< 2 Samuel 9 >
1 And David said, Is there yet any that is left of the house of Saul, that I may shew him kindness for Jonathan’s sake?
Tedy rzekł Dawid: Jestże jeszcze kto, coby pozostał z domu Saulowego, abym uczynił nad nim miłosierdzie dla Jonatana?
2 And there was of the house of Saul a servant whose name was Ziba. And when they had called him unto David, the king said unto him, Art thou Ziba? And he said, Thy servant is he.
I był z domu Saulowego sługa, którego zwano Syba: tego zawołano do Dawida. I rzekł król do niego: Tyżeś jest Syba? A on odpowiedział: Jam jest, sługa twój.
3 And the king said, Is there not yet any of the house of Saul, that I may shew the kindness of God unto him? And Ziba said unto the king, Jonathan hath yet a son, which is lame on his feet.
Potem rzekł król: Jestże jeszcze kto z domu Saulowego, abym nad nim uczynił miłosierdzie Boże? Odpowiedział Syba królowi: Jest jeszcze syn Jonatana, chromy na nogi.
4 And the king said unto him, Where is he? And Ziba said unto the king, Behold, he is in the house of Machir, the son of Ammiel, in Lo–debar.
I rzekł do niego król: Gdzieli jest? A Syba odpowiedział królowi: Oto, jest w domu Machira, syna Ammijelowego, w Lodebarze.
5 Then king David sent, and fetched him out of the house of Machir, the son of Ammiel, from Lo–debar.
Przetoż posłał król Dawid, i wziął go z domu Machira, syna Ammijelowego z Lodebaru.
6 Now when Mephibosheth, the son of Jonathan, the son of Saul, was come unto David, he fell on his face, and did reverence. And David said, Mephibosheth. And he answered, Behold thy servant!
A gdy przyszedł Mefiboset, syn Jonatana, syna Saulowego, do Dawida, upadł na oblicze swe, i pokłonił się. I rzekł Dawid: Mefibosecie! Który odpowiedział: Oto, sługa twój.
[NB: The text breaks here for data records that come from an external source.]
-- ==== Sys2Proof/Laws/Decode.lean ====
section
/-!
SUPPORT. The two fields of a command word as numbers (spec/30_encoding.md R90), so that facts about encodings are linear
arithmetic.
-/
namespace Sys2Proof

theorem encode_toNat (i : Instr) : (encode i).toNat = i.opcode.toNat * 2 ^ 24 + i.arg.toNat := by
  unfold encode
  rw [BitVec.toNat_append, ← Nat.shiftLeft_add_eq_or_of_lt i.arg.isLt, Nat.shiftLeft_eq]

theorem opcField_toNat (w : Word) : (opcField w).toNat = w.toNat / 2 ^ 24 := by
  unfold opcField
  rw [BitVec.extractLsb'_toNat, Nat.shiftRight_eq_div_pow, Nat.mod_eq_of_lt]
  have := w.isLt
  omega

theorem argField_toNat (w : Word) : (argField w).toNat = w.toNat % 2 ^ 24 := by
  unfold argField
  rw [BitVec.extractLsb'_toNat]
  rfl

@[simp] theorem opcField_encode (i : Instr) : opcField (encode i) = i.opcode := by
  apply BitVec.eq_of_toNat_eq
  have := i.arg.isLt
  rw [opcField_toNat, encode_toNat]
  omega

@[simp] theorem argField_encode (i : Instr) : argField (encode i) = i.arg := by
  apply BitVec.eq_of_toNat_eq
  have := i.arg.isLt
  rw [argField_toNat, encode_toNat]
  omega

/-- A word is the command's encoding as soon as its two fields are the command's. -/
theorem encode_eq_of_fields {i : Instr} {w : Word} (ho : i.opcode = opcField w) (ha : i.arg = argField w) :
    encode i = w := by
  apply BitVec.eq_of_toNat_eq
  rw [encode_toNat, ho, ha, opcField_toNat, argField_toNat]
  omega

end Sys2Proof
end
7 And David said unto him, Fear not: for I will surely shew thee kindness for Jonathan thy father’s sake, and will restore thee all the land of Saul thy father; and thou shalt eat bread at my table continually.
I rzekł do nigo Dawid: Nie bój się: bo zapewne uczynię z tobą miłosierdzie dla Jonatana, ojca twego, i przywrócęć wszystkę rolą Saula, dziada twego. a ty będziesz jadł chleb u stołu mego zawżdy.
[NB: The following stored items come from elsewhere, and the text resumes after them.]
-- ==== Sys2Proof/Laws/State.lean ====
section
/-!
SUPPORT. What each shared update of the state does to each field, one lemma per field per update, so that no later proof
unfolds a record update.
-/
namespace Sys2Proof.Machine

/-! dropAction -/

@[simp] theorem dropAction_cfg (s : State) : (dropAction s).cfg = s.cfg := rfl
@[simp] theorem dropAction_table (s : State) : (dropAction s).table = s.table := rfl
@[simp] theorem dropAction_baseFreq (s : State) : (dropAction s).baseFreq = s.baseFreq := rfl
@[simp] theorem dropAction_oscWave (s : State) : (dropAction s).oscWave = s.oscWave := rfl
@[simp] theorem dropAction_sineShape (s : State) : (dropAction s).sineShape = s.sineShape := rfl
@[simp] theorem dropAction_activeVoices (s : State) : (dropAction s).activeVoices = s.activeVoices := rfl
@[simp] theorem dropAction_voices (s : State) : (dropAction s).voices = s.voices := rfl
@[simp] theorem dropAction_lfoFreq (s : State) : (dropAction s).lfoFreq = s.lfoFreq := rfl
@[simp] theorem dropAction_lfoDepth (s : State) : (dropAction s).lfoDepth = s.lfoDepth := rfl
@[simp] theorem dropAction_lfoPhase (s : State) : (dropAction s).lfoPhase = s.lfoPhase := rfl
@[simp] theorem dropAction_lfoWave (s : State) : (dropAction s).lfoWave = s.lfoWave := rfl
@[simp] theorem dropAction_error (s : State) : (dropAction s).error = s.error := rfl
@[simp] theorem dropAction_framesLeft (s : State) : (dropAction s).framesLeft = s.framesLeft := rfl
@[simp] theorem dropAction_pending (s : State) : (dropAction s).pending = s.pending := rfl
@[simp] theorem dropAction_out (s : State) : (dropAction s).out = s.out := rfl
@[simp] theorem dropAction_mfault (s : State) : (dropAction s).mfault = s.mfault := rfl
@[simp] theorem dropAction_script (s : State) : (dropAction s).script = s.script.tail := rfl
@[simp] theorem dropAction_reads (s : State) : (dropAction s).reads = s.reads := rfl
@[simp] theorem dropAction_choices (s : State) : (dropAction s).choices = s.choices := rfl

/-! spendChoice -/

@[simp] theorem spendChoice_cfg (s : State) : (spendChoice s).cfg = s.cfg := rfl
@[simp] theorem spendChoice_table (s : State) : (spendChoice s).table = s.table := rfl
@[simp] theorem spendChoice_baseFreq (s : State) : (spendChoice s).baseFreq = s.baseFreq := rfl
@[simp] theorem spendChoice_oscWave (s : State) : (spendChoice s).oscWave = s.oscWave := rfl
@[simp] theorem spendChoice_sineShape (s : State) : (spendChoice s).sineShape = s.sineShape := rfl
@[simp] theorem spendChoice_activeVoices (s : State) : (spendChoice s).activeVoices = s.activeVoices := rfl
@[simp] theorem spendChoice_voices (s : State) : (spendChoice s).voices = s.voices := rfl
@[simp] theorem spendChoice_lfoFreq (s : State) : (spendChoice s).lfoFreq = s.lfoFreq := rfl
@[simp] theorem spendChoice_lfoDepth (s : State) : (spendChoice s).lfoDepth = s.lfoDepth := rfl
@[simp] theorem spendChoice_lfoPhase (s : State) : (spendChoice s).lfoPhase = s.lfoPhase := rfl
@[simp] theorem spendChoice_lfoWave (s : State) : (spendChoice s).lfoWave = s.lfoWave := rfl
@[simp] theorem spendChoice_error (s : State) : (spendChoice s).error = s.error := rfl
@[simp] theorem spendChoice_framesLeft (s : State) : (spendChoice s).framesLeft = s.framesLeft := rfl
@[simp] theorem spendChoice_pending (s : State) : (spendChoice s).pending = s.pending := rfl
@[simp] theorem spendChoice_out (s : State) : (spendChoice s).out = s.out := rfl
@[simp] theorem spendChoice_mfault (s : State) : (spendChoice s).mfault = s.mfault := rfl
@[simp] theorem spendChoice_script (s : State) : (spendChoice s).script = s.script := rfl
@[simp] theorem spendChoice_reads (s : State) : (spendChoice s).reads = s.reads := rfl
@[simp] theorem spendChoice_choices (s : State) : (spendChoice s).choices = s.choices + 1 := rfl

/-! addFaults -/

@[simp] theorem addFaults_cfg (s : State) (f : MFaults) : (addFaults f s).cfg = s.cfg := rfl
@[simp] theorem addFaults_table (s : State) (f : MFaults) : (addFaults f s).table = s.table := rfl
@[simp] theorem addFaults_baseFreq (s : State) (f : MFaults) : (addFaults f s).baseFreq = s.baseFreq := rfl
@[simp] theorem addFaults_oscWave (s : State) (f : MFaults) : (addFaults f s).oscWave = s.oscWave := rfl
@[simp] theorem addFaults_sineShape (s : State) (f : MFaults) : (addFaults f s).sineShape = s.sineShape := rfl
@[simp] theorem addFaults_activeVoices (s : State) (f : MFaults) : (addFaults f s).activeVoices = s.activeVoices := rfl
@[simp] theorem addFaults_voices (s : State) (f : MFaults) : (addFaults f s).voices = s.voices := rfl
@[simp] theorem addFaults_lfoFreq (s : State) (f : MFaults) : (addFaults f s).lfoFreq = s.lfoFreq := rfl
@[simp] theorem addFaults_lfoDepth (s : State) (f : MFaults) : (addFaults f s).lfoDepth = s.lfoDepth := rfl
@[simp] theorem addFaults_lfoPhase (s : State) (f : MFaults) : (addFaults f s).lfoPhase = s.lfoPhase := rfl
@[simp] theorem addFaults_lfoWave (s : State) (f : MFaults) : (addFaults f s).lfoWave = s.lfoWave := rfl
@[simp] theorem addFaults_error (s : State) (f : MFaults) : (addFaults f s).error = s.error := rfl
@[simp] theorem addFaults_framesLeft (s : State) (f : MFaults) : (addFaults f s).framesLeft = s.framesLeft := rfl
@[simp] theorem addFaults_pending (s : State) (f : MFaults) : (addFaults f s).pending = s.pending := rfl
@[simp] theorem addFaults_out (s : State) (f : MFaults) : (addFaults f s).out = s.out := rfl
@[simp] theorem addFaults_mfault (s : State) (f : MFaults) : (addFaults f s).mfault = s.mfault.union f := rfl
@[simp] theorem addFaults_script (s : State) (f : MFaults) : (addFaults f s).script = s.script := rfl
@[simp] theorem addFaults_reads (s : State) (f : MFaults) : (addFaults f s).reads = s.reads := rfl
@[simp] theorem addFaults_choices (s : State) (f : MFaults) : (addFaults f s).choices = s.choices := rfl

/-! emit -/

@[simp] theorem emit_cfg (s : State) (l r : F32) : (emit l r s).cfg = s.cfg := rfl
@[simp] theorem emit_table (s : State) (l r : F32) : (emit l r s).table = s.table := rfl
@[simp] theorem emit_baseFreq (s : State) (l r : F32) : (emit l r s).baseFreq = s.baseFreq := rfl
@[simp] theorem emit_oscWave (s : State) (l r : F32) : (emit l r s).oscWave = s.oscWave := rfl
@[simp] theorem emit_sineShape (s : State) (l r : F32) : (emit l r s).sineShape = s.sineShape := rfl
@[simp] theorem emit_activeVoices (s : State) (l r : F32) : (emit l r s).activeVoices = s.activeVoices := rfl
@[simp] theorem emit_voices (s : State) (l r : F32) : (emit l r s).voices = s.voices := rfl
@[simp] theorem emit_lfoFreq (s : State) (l r : F32) : (emit l r s).lfoFreq = s.lfoFreq := rfl
@[simp] theorem emit_lfoDepth (s : State) (l r : F32) : (emit l r s).lfoDepth = s.lfoDepth := rfl
@[simp] theorem emit_lfoPhase (s : State) (l r : F32) : (emit l r s).lfoPhase = s.lfoPhase := rfl
@[simp] theorem emit_lfoWave (s : State) (l r : F32) : (emit l r s).lfoWave = s.lfoWave := rfl
@[simp] theorem emit_error (s : State) (l r : F32) : (emit l r s).error = s.error := rfl
@[simp] theorem emit_framesLeft (s : State) (l r : F32) : (emit l r s).framesLeft = s.framesLeft := rfl
@[simp] theorem emit_pending (s : State) (l r : F32) : (emit l r s).pending = s.pending := rfl
@[simp] theorem emit_out (s : State) (l r : F32) : (emit l r s).out = s.out ++ [{ left := l, right := r }] := rfl
@[simp] theorem emit_mfault (s : State) (l r : F32) : (emit l r s).mfault = s.mfault := rfl
@[simp] theorem emit_script (s : State) (l r : F32) : (emit l r s).script = s.script := rfl
@[simp] theorem emit_reads (s : State) (l r : F32) : (emit l r s).reads = s.reads := rfl
@[simp] theorem emit_choices (s : State) (l r : F32) : (emit l r s).choices = s.choices := rfl

/-! raiseCmdError -/

@[simp] theorem raiseCmdError_cfg (s : State) (p : Port) (c : Cause) (w : Word) : (raiseCmdError p c w s).cfg = s.cfg := rfl
@[simp] theorem raiseCmdError_table (s : State) (p : Port) (c : Cause) (w : Word) : (raiseCmdError p c w s).table = s.table := rfl
@[simp] theorem raiseCmdError_baseFreq (s : State) (p : Port) (c : Cause) (w : Word) : (raiseCmdError p c w s).baseFreq = s.baseFreq := rfl
@[simp] theorem raiseCmdError_oscWave (s : State) (p : Port) (c : Cause) (w : Word) : (raiseCmdError p c w s).oscWave = s.oscWave := rfl
@[simp] theorem raiseCmdError_sineShape (s : State) (p : Port) (c : Cause) (w : Word) : (raiseCmdError p c w s).sineShape = s.sineShape := rfl
@[simp] theorem raiseCmdError_activeVoices (s : State) (p : Port) (c : Cause) (w : Word) : (raiseCmdError p c w s).activeVoices = s.activeVoices := rfl
@[simp] theorem raiseCmdError_voices (s : State) (p : Port) (c : Cause) (w : Word) : (raiseCmdError p c w s).voices = s.voices := rfl
@[simp] theorem raiseCmdError_lfoFreq (s : State) (p : Port) (c : Cause) (w : Word) : (raiseCmdError p c w s).lfoFreq = s.lfoFreq := rfl
@[simp] theorem raiseCmdError_lfoDepth (s : State) (p : Port) (c : Cause) (w : Word) : (raiseCmdError p c w s).lfoDepth = s.lfoDepth := rfl
@[simp] theorem raiseCmdError_lfoPhase (s : State) (p : Port) (c : Cause) (w : Word) : (raiseCmdError p c w s).lfoPhase = s.lfoPhase := rfl
@[simp] theorem raiseCmdError_lfoWave (s : State) (p : Port) (c : Cause) (w : Word) : (raiseCmdError p c w s).lfoWave = s.lfoWave := rfl
@[simp] theorem raiseCmdError_error (s : State) (p : Port) (c : Cause) (w : Word) : (raiseCmdError p c w s).error = recordError s.error p c w := rfl
@[simp] theorem raiseCmdError_framesLeft (s : State) (p : Port) (c : Cause) (w : Word) : (raiseCmdError p c w s).framesLeft = s.framesLeft := rfl
@[simp] theorem raiseCmdError_pending (s : State) (p : Port) (c : Cause) (w : Word) : (raiseCmdError p c w s).pending = s.pending := rfl
@[simp] theorem raiseCmdError_out (s : State) (p : Port) (c : Cause) (w : Word) : (raiseCmdError p c w s).out = s.out := rfl
@[simp] theorem raiseCmdError_mfault (s : State) (p : Port) (c : Cause) (w : Word) : (raiseCmdError p c w s).mfault = s.mfault := rfl
@[simp] theorem raiseCmdError_script (s : State) (p : Port) (c : Cause) (w : Word) : (raiseCmdError p c w s).script = s.script := rfl
@[simp] theorem raiseCmdError_reads (s : State) (p : Port) (c : Cause) (w : Word) : (raiseCmdError p c w s).reads = s.reads := rfl
@[simp] theorem raiseCmdError_choices (s : State) (p : Port) (c : Cause) (w : Word) : (raiseCmdError p c w s).choices = s.choices := rfl

/-! readStep -/

@[simp] theorem readStep_cfg (s : State) (a : Addr) : (readStep a s).cfg = s.cfg := rfl
@[simp] theorem readStep_table (s : State) (a : Addr) : (readStep a s).table = s.table := rfl
@[simp] theorem readStep_baseFreq (s : State) (a : Addr) : (readStep a s).baseFreq = s.baseFreq := rfl
@[simp] theorem readStep_oscWave (s : State) (a : Addr) : (readStep a s).oscWave = s.oscWave := rfl
@[simp] theorem readStep_sineShape (s : State) (a : Addr) : (readStep a s).sineShape = s.sineShape := rfl
@[simp] theorem readStep_activeVoices (s : State) (a : Addr) : (readStep a s).activeVoices = s.activeVoices := rfl
@[simp] theorem readStep_voices (s : State) (a : Addr) : (readStep a s).voices = s.voices := rfl
@[simp] theorem readStep_lfoFreq (s : State) (a : Addr) : (readStep a s).lfoFreq = s.lfoFreq := rfl
@[simp] theorem readStep_lfoDepth (s : State) (a : Addr) : (readStep a s).lfoDepth = s.lfoDepth := rfl
@[simp] theorem readStep_lfoPhase (s : State) (a : Addr) : (readStep a s).lfoPhase = s.lfoPhase := rfl
@[simp] theorem readStep_lfoWave (s : State) (a : Addr) : (readStep a s).lfoWave = s.lfoWave := rfl
@[simp] theorem readStep_error (s : State) (a : Addr) : (readStep a s).error = s.error := rfl
@[simp] theorem readStep_framesLeft (s : State) (a : Addr) : (readStep a s).framesLeft = s.framesLeft := rfl
@[simp] theorem readStep_pending (s : State) (a : Addr) : (readStep a s).pending = s.pending := rfl
@[simp] theorem readStep_out (s : State) (a : Addr) : (readStep a s).out = s.out := rfl
@[simp] theorem readStep_mfault (s : State) (a : Addr) : (readStep a s).mfault = s.mfault := rfl
@[simp] theorem readStep_script (s : State) (a : Addr) : (readStep a s).script = s.script := rfl
@[simp] theorem readStep_reads (s : State) (a : Addr) : (readStep a s).reads = s.reads ++ [(a, memRead s a)] := rfl
@[simp] theorem readStep_choices (s : State) (a : Addr) : (readStep a s).choices = s.choices := rfl

/-! applyReset -/

@[simp] theorem applyReset_cfg (s : State) (d : List F32) : (applyReset d s).cfg = s.cfg := rfl
@[simp] theorem applyReset_table (s : State) (d : List F32) : (applyReset d s).table = resetTable s.cfg := rfl
@[simp] theorem applyReset_baseFreq (s : State) (d : List F32) : (applyReset d s).baseFreq = resetBaseFreq := rfl
@[simp] theorem applyReset_oscWave (s : State) (d : List F32) : (applyReset d s).oscWave = resetOscWave := rfl
@[simp] theorem applyReset_sineShape (s : State) (d : List F32) : (applyReset d s).sineShape = resetSineShape := rfl
@[simp] theorem applyReset_activeVoices (s : State) (d : List F32) : (applyReset d s).activeVoices = resetActiveVoices := rfl
@[simp] theorem applyReset_voices (s : State) (d : List F32) : (applyReset d s).voices = resetVoices s.cfg d := rfl
@[simp] theorem applyReset_lfoFreq (s : State) (d : List F32) : (applyReset d s).lfoFreq = resetLfoFreq := rfl
@[simp] theorem applyReset_lfoDepth (s : State) (d : List F32) : (applyReset d s).lfoDepth = resetLfoDepth := rfl
@[simp] theorem applyReset_lfoPhase (s : State) (d : List F32) : (applyReset d s).lfoPhase = zero32 := rfl
@[simp] theorem applyReset_lfoWave (s : State) (d : List F32) : (applyReset d s).lfoWave = resetLfoWave := rfl
@[simp] theorem applyReset_error (s : State) (d : List F32) : (applyReset d s).error = noError := rfl
@[simp] theorem applyReset_framesLeft (s : State) (d : List F32) : (applyReset d s).framesLeft = 0#24 := rfl
@[simp] theorem applyReset_pending (s : State) (d : List F32) : (applyReset d s).pending = [] := rfl
@[simp] theorem applyReset_out (s : State) (d : List F32) : (applyReset d s).out = s.out := rfl
@[simp] theorem applyReset_mfault (s : State) (d : List F32) : (applyReset d s).mfault = s.mfault := rfl
@[simp] theorem applyReset_script (s : State) (d : List F32) : (applyReset d s).script = s.script := rfl
@[simp] theorem applyReset_reads (s : State) (d : List F32) : (applyReset d s).reads = s.reads := rfl
@[simp] theorem applyReset_choices (s : State) (d : List F32) : (applyReset d s).choices = s.choices := rfl

/-! performWrite: the fields no pair writes -/

@[simp] theorem performWrite_cfg (w : Write) (s : State) : (performWrite w s).cfg = s.cfg := by cases w <;> rfl
@[simp] theorem performWrite_table (w : Write) (s : State) : (performWrite w s).table = s.table := by cases w <;> rfl
@[simp] theorem performWrite_lfoPhase (w : Write) (s : State) : (performWrite w s).lfoPhase = s.lfoPhase := by cases w <;> rfl
@[simp] theorem performWrite_framesLeft (w : Write) (s : State) : (performWrite w s).framesLeft = s.framesLeft := by cases w <;> rfl
@[simp] theorem performWrite_pending (w : Write) (s : State) : (performWrite w s).pending = s.pending := by cases w <;> rfl
@[simp] theorem performWrite_out (w : Write) (s : State) : (performWrite w s).out = s.out := by cases w <;> rfl
@[simp] theorem performWrite_script (w : Write) (s : State) : (performWrite w s).script = s.script := by cases w <;> rfl
@[simp] theorem performWrite_reads (w : Write) (s : State) : (performWrite w s).reads = s.reads := by cases w <;> rfl
@[simp] theorem performWrite_choices (w : Write) (s : State) : (performWrite w s).choices = s.choices := by cases w <;> rfl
8 And he bowed himself, and said, What is thy servant, that thou shouldest look upon such a dead dog as I am?
Tedy ukłoniwszy się, rzekł: Coż jest sługa twój, żeś się obejrzał na psa zdechłego, jakom ja jest?
9 Then the king called to Ziba, Saul’s servant, and said unto him, I have given unto thy master’s son all that pertained to Saul and to all his house.
Zatem wezwał król Syby, sługi Saulowego i rzekł mu: Cokolwiek miał Saul, i wszystek dom jego, dałem synowi pana twego.
10 Thou therefore, and thy sons, and thy servants, shall till the land for him, and thou shalt bring in the fruits, that thy master’s son may have food to eat: but Mephibosheth thy master’s son shall eat bread alway at my table. Now Ziba had fifteen sons and twenty servants.
Będziesz tedy sprawował rolą jego, ty, synowie twoi, i słudzy twoi, a będziesz dodawał, aby miał chleb syn pana twego, któryby jadł; ale Mefiboset, syn pana twego, będzie zawżdy jadał chleb u stołu mego. A Syba miał piętnaście synów i dwadzieścia sług.
11 Then said Ziba unto the king, According to all that my lord the king hath commanded his servant, so shall thy servant do. As for Mephibosheth, said the king, he shall eat at my table, as one of the king’s sons.
I odpowiedział Syba królowi: Wszystko, co rozkazał król, pan mój, słudze swemu, tak uczyni sługa twój, aczkolwiek Mefiboset mógłby jadać u stołu mego, jako jeden z synów królewskich.
12 And Mephibosheth had a young son, whose name was Micha. And all that dwelt in the house of Ziba were servants unto Mephibosheth.
Miał też Mefiboset syna małego, imieniem Micha; a wszyscy, którzy mieszkali w domu Sybowym, byli sługami Mefibosetowymi.
13 So Mephibosheth dwelt in Jerusalem: for he did eat continually at the king’s table; and was lame on both his feet.
A tak Mefiboset mieszkał w Jeruzalemie, bo on u stołu królewskiego zawżdy jadał; a był chromy na obie nogi.